### TASK INPUTS
☆ ☆ ☆ ☆ ☆

-- ==== Sys2Proof/Tests/Slice0.lean ====
section
/-! SUPPORT. Tests, their expected results from 95_test_vectors.md (named by its vector ids and programs) or from the
encoding tables of 30_encoding.md, and for every obligation with hypotheses the states and operands that meet them. -/

namespace Sys2Proof.Tests

open Sys2Proof Sys2Proof.Machine

/-! ### Helpers -/

/-- The next state, where there is one. -/
def nextOf (o : Host.Outcome State Fault Refusal) : Option State :=
  match o with
  | .next s => some s
  | .fault _ => none
  | .refused _ => none

/-- A block encoding into buffer 0, with one context in the state and sense given. -/
def writing (b : Buffer) (A : BitVec 16) (C : Word) (t : BitVec 4) (T : Byte) (L : Int) (e : Context := ⟨0, 0⟩) : State :=
  { State.reset with A := A, C := C, t := t, Tr := T, L := L, ctx := [e], mode := .enc, cur := some 0, sm := [b, []] }

/-- A block decoding buffer 0, with one context in the state and sense given. -/
def reading (b : Buffer) (A : BitVec 16) (C : Word) (t : BitVec 4) (T : Byte) (L : Int) (e : Context := ⟨0, 0⟩) : State :=
  { writing b A C t T L e with mode := .dec }

/-- Right after CHSTR.Z 0 and RSTENC: the start state of 95_test_vectors.md, section 2.1. -/
def fresh : State := writing [] 0x8000 0 12 0 (-1)

/-- The start state of V-ENC-10 and V-ENC-11. -/
def midway : State := writing [1, 2, 3] 0xE000 0x1000 5 0x11 3

/-- The start state of V-DEC-4. -/
def nearEnd : State := reading [1, 2, 3] 0x8100 0x00010000 5 0 2

/-- The state of program P8 before its symbol 27: the buffer is full. -/
def fullBuffer : State := { writing [0x15] 0xA802 0x01000000 1 0x80 1 ⟨14, 0⟩ with cap := some 1 }

/-- The state of V-DEC-8: a marker ahead. -/
def markerAhead : State := reading [0xFF, 0x90, 0x00] 0x8000 0x00100000 0 0xFF 1

/-- The five registers, written `A C t Tr L` as the vectors write them. -/
structure Regs where
  A : BitVec 16
  C : Word
  t : BitVec 4
  Tr : Byte
  L : Int
  deriving DecidableEq, Repr

/-- The five registers of a state. -/
def regs (s : State) : Regs := ⟨s.A, s.C, s.t, s.Tr, s.L⟩

theorem all_installed {s : State} {b : Buffer} {P : Buffer → Prop} (h : installed s = some b) (hp : P b) :
    ∀ c, installed s = some c → P c := by
  intro c hc; rw [h] at hc; cases hc; exact hp

/-! ### Decoding: one word per row, written out from R72 -/

theorem test_decode_control :
    decode 0b0001_000_0_0000000_0_0000000000000000 = .ok .reset ∧
    decode 0b0010_000_0_0000000_0_0000000000000000 = .ok .rstenc ∧
    decode 0b0011_000_0_0000000_0_0000000000000000 = .ok .rstdec := by decide

theorem test_decode_context :
    decode 0b0100_000_1_0000000_0_1000000000000001 = .ok (.encctx 1 0x8001) ∧
    decode 0b0101_000_0_0000000_0_0100000000000011 = .ok (.decctx 0x4003) := by decide

theorem test_decode_probability :
    decode 0b0110_000_1_0000000_1_0010000000000000 = .ok (.encprb 1 1 0x2000) ∧
    decode 0b0111_000_0_0000000_1_0000000000000100 = .ok (.decprb 1 4) := by decide

theorem test_decode_termination :
    decode 0b1000_000_0_0000000_0_0000000000000000 = .ok .terme ∧
    decode 0b1001_000_0_0000000_0_0000000000000000 = .ok .termo ∧
    decode 0b1010_000_0_0000000_0_0000000000000000 = .ok .remb := by decide

theorem test_decode_stream :
    decode 0b1011_000_0_0000000_0_0000000000000101 = .ok (.chstr 0 5) ∧
    decode 0b1011_000_0_0000000_1_1111111111111111 = .ok (.chstr 1 0xFFFF) := by decide

/-- R75, one word per check. -/
theorem test_decode_illegal :
    decode 0x00000000 = .error .unusedOpcode ∧ decode 0xC0000000 = .error .unusedOpcode ∧
    decode 0xD0000000 = .error .unusedOpcode ∧ decode 0xE0000000 = .error .unusedOpcode ∧
    decode 0xFFFFFFFF = .error .unusedOpcode ∧ decode 0x42000000 = .error .reservedBits27to25 ∧
    decode 0x60020000 = .error .reservedBits23to17 ∧ decode 0x51000000 = .error .strayX ∧
    decode 0x40010000 = .error .strayG ∧ decode 0x10000001 = .error .strayImm := by decide

theorem test_table_word : decodeTableWord 32 0x61012000 = some (.encprb 1 1 0x2000) ∧ decodeTableWord 32 0 = none := by
  decide

/-! ### WellFormed: each check refuses an ill-formed term -/

theorem smoke_wellFormed_opcode : wordWellFormed 0x00000000 = false ∧ wordWellFormed 0xC0000000 = false ∧
    wordWellFormed 0xF0000000 = false := by decide
theorem smoke_wellFormed_rsv1 : wordWellFormed 0x52000000 = false ∧ wordWellFormed 0x48000000 = false := by decide
theorem smoke_wellFormed_rsv2 : wordWellFormed 0x40800000 = false ∧ wordWellFormed 0xB0020000 = false := by decide
theorem smoke_wellFormed_x : wordWellFormed 0x71000000 = false ∧ wordWellFormed 0xB1000000 = false := by decide
theorem smoke_wellFormed_g : wordWellFormed 0x50010000 = false ∧ wordWellFormed 0x20010000 = false := by decide
theorem smoke_wellFormed_imm : wordWellFormed 0x80000001 = false ∧ wordWellFormed 0xA0008000 = false := by decide
theorem smoke_wellFormed_good : wordWellFormed 0x4100FFFF = true ∧ wordWellFormed 0x61018000 = true := by decide

theorem smoke_source_x : (SourceLine.encctx 2 0).wellFormed = false ∧ (SourceLine.encprb 2 0).wellFormed = false := by decide
theorem smoke_source_context : (SourceLine.encctx 0 0x10000).wellFormed = false ∧
    (SourceLine.decctx 0x10000).wellFormed = false := by decide
theorem smoke_source_probability : (SourceLine.encprb 0 0x10000).wellFormed = false ∧
    (SourceLine.encprb 0 (-0x10000)).wellFormed = false ∧ (SourceLine.decprb 0x10000).wellFormed = false ∧
    (SourceLine.decprb (-0x10000)).wellFormed = false := by decide
theorem smoke_source_handle : (SourceLine.chstr 0x10000).wellFormed = false ∧
    (SourceLine.chstrZ 0x10000).wellFormed = false := by decide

☆ ☆ ☆ ☆ ☆

### PROBLEM STATEMENT
Quote exactly the first line of the data and every line after it through the one holding "there is one. -/".

### REPLY TO THE TASK
-- ==== Sys2Proof/Tests/Slice0.lean ====
section
/-! SUPPORT. Tests, their expected results from 95_test_vectors.md (named by its vector ids and programs) or from the
encoding tables of 30_encoding.md, and for every obligation with hypotheses the states and operands that meet them. -/

namespace Sys2Proof.Tests

open Sys2Proof Sys2Proof.Machine

/-! ### Helpers -/

/-- The next state, where there is one. -/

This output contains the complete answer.